With the OAE device, “I get what I need very quickly and it will help supplement the information that I subjectively obtain. It minimizes the back and forth and the steps in-between.”

The OAE device can also help test those who don’t normally suffer from a hearing loss but have other auditory health issues.  “We can work with tinnitus patients, and early detect patients who are at risk for hearing loss due to noise exposure or ototoxicity,” she said.  “I can provide patients with a more comprehensive diagnosis.”

So what does an OAE do that has revolutionized the way hearing is tested?

“I explain to patients that the equipment is an echo device,” Dr. Taniguchi says.  “Essentially, we’re introducing tones to the ear and the device records echo responses to those presented tones. If the hair cells in the inner ear are healthy, we would obtain robust echoes. If they are damaged due to noise, aging, family genetics, medication or other factors, the echo would be reduced or absent.”

The OAE technology is not new, but due to funding concerns, UHPSHC was not able to acquire it until they became the recipients of the Oscar and Rosetta Fish Fund Grant. This grant provided funds to test and treat children ages three through five with speech, language and/or hearing issues.

But it’s not just these young patients or patients with hearing concerns who will benefit.  UHPSHC will use the OAE device to screen all patients and identify if they are at risk for hearing loss. This OAE equipment, Dr. Taniguchi says, renders “a nice objective assessment of how an individual’s hearing system really works.”

And because the machine is “portable,” she adds, “it can benefit a lot of people in the community.” Known for keeping a busy schedule of community outreach work, Dr. Taniguchi will bring the device with her to community screenings, “It is going to allow us to reach out to more people that need help,” she says.

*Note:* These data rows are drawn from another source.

-- ==== Sys2Proof/Machine/Occur.lean ====
section
/-!
DEFINITION. The shared operation of the fault manager: one occurrence taken from its report to its reaction, record,
log entry and shadow (R247–R261, R267), and the end of a reaction.
-/
namespace Sys2Proof.Machine

/-! ### Reach (Table 13.5) -/

/-- The seam that triggers a sequence, following chains; none for a host-triggered one (Table 13.5, R160). -/
def seqSeam (s : State) : Nat → Nat → Option Nat
  | 0, _ => none
  | f + 1, q =>
    match s.get (R.ACQ_SQCFG_TSRC q) with
    | 1 => some (s.get (R.ACQ_SQCFG_TNUM q))
    | 2 => seqSeam s f (s.get (R.ACQ_SQCFG_TNUM q))
    | _ => none

/-- The seam held by a T2 reaction in a scope (Table 13.5); none where the occurrence takes T3. -/
def heldSeam (s : State) (sc : Nat) : Option Nat :=
  match scopeKind sc with
  | 1 => some (holdPoint s (ownerOf s (scopeStitch sc)))
  | 2 => some (holdPoint s (scopeIx sc))
  | 3 => some (holdPoint s (s.get (R.CTX_CFG_TRIG (scopeIx sc))))
  | 4 => (seqSeam s 16 (scopeIx sc)).map (holdPoint s)
  | 5 =>
    let t := s.get (R.WIN_CFG_TGT (scopeIx sc))
    if t = 0x80 then none
    else if isSeamCode t then some (holdPoint s (t - 0x80)) else some (holdPoint s (ownerOf s t))
  | 6 => some (s.get R.GRD_CFG_ROOT)
  | _ => none

/-- Does a T1 reaction of a scope do anything (Table 13.4)? -/
def t1Acts (sc : Nat) : Bool := scopeKind sc == 1 || scopeKind sc == 3

/-- The seam that ties a scope to a subtree, for the reach of a shadow (R261). -/
def scopeSeam (s : State) (sc : Nat) : Nat :=
  match scopeKind sc with
  | 1 => ownerOf s (scopeStitch sc)
  | 2 => scopeIx sc
  | 3 => s.get (R.CTX_CFG_TRIG (scopeIx sc))
  | 4 => (seqSeam s 16 (scopeIx sc)).getD 0
  | 5 =>
    let t := s.get (R.WIN_CFG_TGT (scopeIx sc))
    if isSeamCode t then t - 0x80 else if isStitchCode t then ownerOf s t else 0
  | _ => 0

/-- Is an occurrence of class `c` in scope `sc` covered by shadow `w` (R261)? -/
def shadowCovers (s : State) (w : Shadow) (c sc : Nat) : Bool :=
  tb w.mask (c - 1) && sc != w.scope && decide (s.tick < w.close) &&
    (w.all || w.seam == 64 || (w.seam != 0 && covers s w.seam (scopeSeam s sc)) || (w.seam == 0 && sc == w.scope))

/-! ### The queued writes of R267 -/

/-- The seam that a register address belongs to, for the reach of a hold (SEAM, MOD, STI, CTX and PLT blocks). -/
def addrSeam (s : State) (a : Nat) : Nat :=
  match a / 0x10000 with
  | 2 => a % 0x10000 / 0x40
  | 3 => if a % 0x10000 < 0x3000 then ownerOf s (a % 0x10000 / 0x80) else 0
  | 4 => if a % 0x10000 < 0x1000 then 0 else (a % 0x10000 - 0x1000) / 0x20
  | 5 => s.get (R.CTX_CFG_TRIG (a % 0x10000 / 0x100))
  | 6 => s.get (R.CTX_CFG_TRIG (a % 0x10000 / 0x20))
  | _ => 0

/-- Is a queued word addressed to the reach of a hold of seam `h`? -/
def inReach (s : State) (h : Nat) (w : HostWord) : Bool :=
  let m := addrSeam s w.addr
  m != 0 && covers s h m

/-- R267 at the decision of a hold of seam `h`: with QPOL = 0 the words in the reach are performed before HELD and
HPARK show for this hold (`holdWait`); with QPOL = 1 they are discarded with DISCARDED set, and a remote write that was to
end with one of them is answered (R358). -/
def holdQueue (h : Nat) (s : State) : State :=
  if s.on R.FLT_CFG_QPOL then
    match s.host.queue.find? (inReach s h) with
    | none => s
    | some w => settleWrites (syncQueue (discarded w.port w.addr
        { s with host := { s.host with queue := s.host.queue.filter (fun x => !inReach s h x),
                                       holdWait := s.host.holdWait.filter (fun x => !inReach s h x.2) } }))
  else
    { s with host := { s.host with
      holdWait := s.host.holdWait.filter (fun x => x.1 != h) ++ (s.host.queue.filter (inReach s h)).map (fun w => (h, w)) } }

/-! ### The occurrence -/

/-- The tick from which the quiet period and shadows of an occurrence count: the first tick at or after it. An
occurrence at a tick itself (`atTick`) counts from that tick (R247, R254, R261). Log entry 48. -/
def occTick (s : State) (atTick : Bool) : Nat := if atTick then s.tick else s.tick + 1

/-- The detector before its tier is read: RCNT restarts after CWIN × 100 ms (R254), and ESCCLS follows (R253). -/
def readyDetector (s : State) (c : Nat) (t : Nat) (d : Detector) : Detector :=
  let d1 := if 0 < d.rcnt ∧ d.first + d.firstWin * 1000 < t then { d with rcnt := 0, first := 0 } else d
  if s.get (R.FLT_MAP_ESC c) = 1 ∧ d1.escCls ≠ c then { d1 with escCls := c, escn := 0 } else d1

/-- The tier that map and escalation give (R249, R253). -/
def mappedTier (s : State) (c : Nat) (d : Detector) : Nat :=
  let t := s.get (R.FLT_MAP_TIER c)
  let m := s.get (R.FLT_MAP_ESCMAX c)
  match s.get (R.FLT_MAP_ESC c) with
  | 1 => min m (t + d.escn)
  | 2 => min m (t + s.get (R.FLT_CRSTAT_COUNT c))
  | _ => t

/-- The tier an occurrence takes (R251, Tables 13.4 and 13.5). -/
def takenTier (s : State) (sc mapped : Nat) (shadowed : Bool) : Nat :=
  let stitch := scopeKind sc == 1
  if stitch && (retired s (scopeStitch sc) || !claimed s (scopeStitch sc)) then 0
  else if shadowed then 0
  else
    let t := if stitch && decide (scopeIx sc < 0x100) then max 1 mapped else mapped
    if t = 2 ∧ (heldSeam s sc).isNone then 3 else t

/-- The cause record of class `c` takes an occurrence (R258). -/
def recordCause (c sc detail tier : Nat) (shadowed : Bool) (s : State) : State :=
  if shadowed then s.incSat (R.FLT_CRSH_SHCNT c)
  else
    let q := s.get R.FLT_NEXTSEQ_SEQ
    let s1 := if s.on (R.FLT_CRSTAT_UNCL c) then s else
      ((((s.flag (R.FLT_CRSTAT_UNCL c) true).put (R.FLT_CRFIRST_DETAIL c) detail).put (R.FLT_CRFIRST_TIER c) tier).put
        (R.FLT_CRFIRST_SCOPE c) sc |>.put (R.FLT_CRFSEQ_SEQ c) q).put (R.FLT_CRFTIME_MS c) (rtcMs s)
    (((((s1.put (R.FLT_CRLAST_DETAIL c) detail).put (R.FLT_CRLAST_TIER c) tier).put (R.FLT_CRLAST_SCOPE c) sc).put
      (R.FLT_CRLSEQ_SEQ c) q).put (R.FLT_CRLTIME_MS c) (rtcMs s)).incSat (R.FLT_CRSTAT_COUNT c)

/-- A shadow opens if the class has one and the occurrence took T1 or above (R261): at once, or after the other
occurrences of the cycle. -/
def openShadow (c sc tier t : Nat) (s : State) : State :=
  let len := s.get (R.FLT_MAP_SHLEN c)
  if tier = 0 ∨ len = 0 then s
  else
    let seam := if 3 ≤ tier then 64 else if scopeKind sc ≤ 5 then (heldSeam s sc).getD 0 else 0
    let w : Shadow := ⟨c, sc, t + len, s.get (R.FLT_SHM_SHMASK c), s.on (R.FLT_MAP_SHALL c), seam⟩
    match s.flt.opening with
    | none => { s with flt := { s.flt with shadows := s.flt.shadows ++ [w] } }
    | some ws => { s with flt := { s.flt with opening := some (ws ++ [w]) } }

/-- A detector's report of a cycle whose occurrences are taken together at its end. -/
def report (r : Report) (s : State) : State := { s with flt := { s.flt with reports := s.flt.reports ++ [r] } }

/-- Reports in the order in which they are taken: by class code, and within a class by scope code (R247). -/
def insertReport (r : Report) : List Report → List Report
  | [] => [r]
  | x :: l => if r.cls * 65536 + r.scope ≤ x.cls * 65536 + x.scope then r :: x :: l else x :: insertReport r l

def sortReports (l : List Report) : List Report := l.foldr insertReport []

/-- The reports of a cycle become occurrences (R247). -/
def takeReports (take : Report → State → State) (s : State) : State :=
  forL (sortReports s.flt.reports) take { s with flt := { s.flt with reports := [] } }

/-- Whatever `f` does, in one cycle: its reports are taken at the end, and the shadows they open cover from the next cycle on
(R247, R261). -/
def inCycle (take f : State → State) (s : State) : State :=
  if s.flt.opening.isSome then f s
  else
    let s1 := take (f { s with flt := { s.flt with opening := some [], reports := [] } })
    { s1 with flt := { s1.flt with
      shadows := s1.flt.shadows ++ s1.flt.opening.getD [], opening := none, reports := s.flt.reports } }

/-- A detector takes the class that governs it; LATCH of a latched reaction goes with its class (R252, R255). Log
entry 72. -/
def govern (sc : Nat) (d : Detector) (s : State) : State :=
  let old := detector s sc
  let s1 := setDetector s sc d
  if d.latched then
    let s2 := s1.flag (R.FLT_CRSTAT_LATCH d.gcls) true
    if old.latched && old.gcls != d.gcls && !s2.flt.dets.any (fun e => e.2.latched && e.2.gcls == old.gcls) then
      s2.flag (R.FLT_CRSTAT_LATCH old.gcls) false
    else s2
  else s1

/-- The reaction of a tier is applied to its detector (R249, R252, Table 13.6): the higher tier stays in force, also
where the reaction is latched. A hold that the detector did not have yet is decided here (R267). -/
def applyReaction (c sc tier t : Nat) (latch : Bool) (s : State) : State :=
  let d := detector s sc
  let acts := decide (2 ≤ tier) || (tier == 1 && t1Acts sc)
  if acts then
    let reach := if 3 ≤ tier then 64 else if tier = 2 then (heldSeam s sc).getD 0 else 0
    let d1 := if d.tier ≤ tier then { d with tier := tier, reach := reach } else d
    let s1 := govern sc { d1 with gcls := c, occ := t, latched := d.latched || latch } s
    let s2 := if d1.reach ≠ d.reach then holdQueue d1.reach s1 else s1
    let s4 := syncHolds s2
    if tier = 4 then
      let s5 := hemDemand 8 (s4.flag R.SAF_STAT_T4 true)
      if s5.pat.start = .await then startFailed cT4 s5 else s5
    else s4
  else if 1 ≤ d.tier then govern sc { d with gcls := c, occ := t } s
  else s

/-- One occurrence of class `c` in scope `sc` up to its own reaction (R247). `force` is the tier of R305, whose reaction latches
at once. -/
def occurOnce (atTick : Bool) (force : Option Nat) (c sc detail : Nat) (s : State) : State :=
  let t := occTick s atTick
  let d := readyDetector s c t (detector s sc)
  let shadowed := force.isNone && s.flt.shadows.any (fun w => shadowCovers s w c sc)
  let mapped := mappedTier s c d
  let tier := match force with
    | some f => f
    | none => takenTier s sc mapped shadowed
  let esc := !shadowed && decide (s.get (R.FLT_MAP_TIER c) < mapped) && decide (mapped ≤ tier)
  let d1 := if s.get (R.FLT_MAP_ESC c) = 1 ∧ shadowed = false then { d with escn := min 15 (d.escn + 1) } else d
  let s1 := setDetector s sc { d1 with detail := if shadowed then d1.detail else detail }
  let s2 := recordCause c sc detail tier shadowed s1
  let s3 := logEvent 0 c tier shadowed esc sc detail d1.rcnt d1.escn s2
  let s4 := s3.inc R.FLT_CNT_OCC
  if shadowed then s4
  else openShadow c sc tier t (applyReaction c sc tier t force.isSome s4)

/-- A report becomes an occurrence. -/
def takeOnce (r : Report) : State → State := occurOnce r.atTick none r.cls r.scope r.detail

/-- One occurrence of class `c` in scope `sc` (R247). A T4 that ends a start takes the Pattern out of force, and the fabric's
ports go DOWN with it (Table 18.3). -/
def occurWith (atTick : Bool) (force : Option Nat) (c sc detail : Nat) (s : State) : State :=
  let s1 := occurOnce atTick force c sc detail s
  if s.on R.PAT_STAT_LOADED && !s1.on R.PAT_STAT_LOADED && domOn s1 2 then
    inCycle (takeReports takeOnce) (portsGoDown (fun k p => report ⟨atTick, k, p, 0⟩) (stoppedPorts s1)) s1
  else s1

/-- Whatever `f` does, in one cycle, with every report it makes (R247, R261); the second turn takes those of ports that a T4
of the first brought DOWN. -/
def oneCycle (f : State → State) (s : State) : State :=
  inCycle (fun a => takeReports takeOnce
    (takeReports (fun r => occurWith r.atTick none r.cls r.scope r.detail) a)) f s

/-- One report: an occurrence at once, or at the end of the cycle it belongs to. While PD1 is off the fault manager takes
none. -/
def raiseReport (r : Report) (s : State) : State :=
  if domOn s 1 then
    (if s.flt.opening.isSome then report r s else occurWith r.atTick none r.cls r.scope r.detail s)
  else s

/-- A report between two safety ticks. -/
def occur (c sc detail : Nat) (s : State) : State := raiseReport ⟨false, c, sc, detail⟩ s

/-- A report at a safety tick. -/
def occurAtTick (c sc detail : Nat) (s : State) : State := raiseReport ⟨true, c, sc, detail⟩ s

/-- An occurrence between two safety ticks, of a class that has no DETAIL. -/
def raiseNow : Raise := fun c sc => occur c sc 0

/-- Whatever `f` does to the table, in one cycle; a change is announced at once. -/
def routesAfter (f : State → State) (s : State) : State :=
  let s1 := oneCycle f s
  if routeView s1 = routeView s then s1 else sendRoutes s1

/-- The fabric's tables follow: the module's role, or the ports that may not run any more, have changed. -/
def refreshFabric (s : State) : State :=
  if domOn s 2 then routesAfter (portsGoDown raiseNow (stoppedPorts s)) s else s

/-! ### The end of a reaction -/

/-- The reaction of a detector ends (R254, R255, R256, R268): holds follow, T4 leaves the latch set. -/
def endReaction (sc : Nat) (s : State) : State :=
  let d := detector s sc
  let s1 := setDetector s sc { d with tier := 0, latched := false, reach := 0 }
  let s2 := if s1.flt.dets.any (fun e => e.2.tier == 4) then s1 else s1.flag R.SAF_STAT_T4 false
  let s3 := if s2.flt.dets.any (fun e => e.2.latched && e.2.gcls == d.gcls) then s2
    else s2.flag (R.FLT_CRSTAT_LATCH d.gcls) false
  syncHolds s3

/-- The reaction of a detector ends and what it held is let go (Table 13.4): a stitch in FAULT is retried, and a
dielet detector's stitch gets RELEASE, unless the end of its own hold has just sent it. -/
def liftDetector (sc : Nat) (s : State) : State :=
  let n := scopeStitch sc
  let had := (link s n).held && !ownHiz s n
  let s1 := endReaction sc s
  if scopeKind sc = 1 ∧ retired s1 n = false then
    if s1.get (R.STI_STATE_STATE n) = stFAULT then wakeLink n s1
    else if scopeIx sc < 0x100 ∧ ¬(had = true ∧ (link s1 n).held = false) then liftOwn n s1
    else s1
  else s1

/-- A due lift of detector `sc` (R254, R255, Table 13.6): it lifts, or the fault becomes permanent. -/
def dueLift (sc : Nat) (s : State) : State :=
  let d := detector s sc
  let lim := s.get (R.FLT_MAP_RLIM d.gcls)
  let det := d.detail
  if d.rcnt < lim then
    let d1 := { d with rcnt := d.rcnt + 1, first := (if d.rcnt = 0 then s.tick else d.first),
                       firstWin := (if d.rcnt = 0 then s.get (R.FLT_TIME_CWIN d.gcls) else d.firstWin) }
    let s2 := liftDetector sc (setDetector s sc d1)
    logEvent 1 d.gcls d.tier false false sc det d1.rcnt d1.escn (s2.inc R.FLT_CNT_LIFT)
  else if scopeKind sc = 1 then
    let n := scopeStitch sc
    let s1 := endReaction sc (retire n det s)
    logEvent 2 d.gcls d.tier false false sc det d.rcnt d.escn (s1.inc R.FLT_CNT_PERM)
  else
    let s1 := (setDetector s sc { d with latched := true }).flag (R.FLT_CRSTAT_LATCH d.gcls) true
    logEvent 2 d.gcls d.tier false false sc det d.rcnt d.escn (s1.inc R.FLT_CNT_PERM)

end Sys2Proof.Machine
end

With her characteristic humility, Dr. Taniguchi credited her colleagues for the work they did to bring the OAE to UHPSHC. “All thanks go to the team,” she said, “to Dr. Pauline Mashima (Program Director) and Mr. Keith Yamase (Fiscal and Administrative Specialist) and everyone who was a part of obtaining the Fish Fund Grant.”  Because of them and this portable device, “we can strengthen what were already providing.”  And considering all that this clinic provides, that says a lot.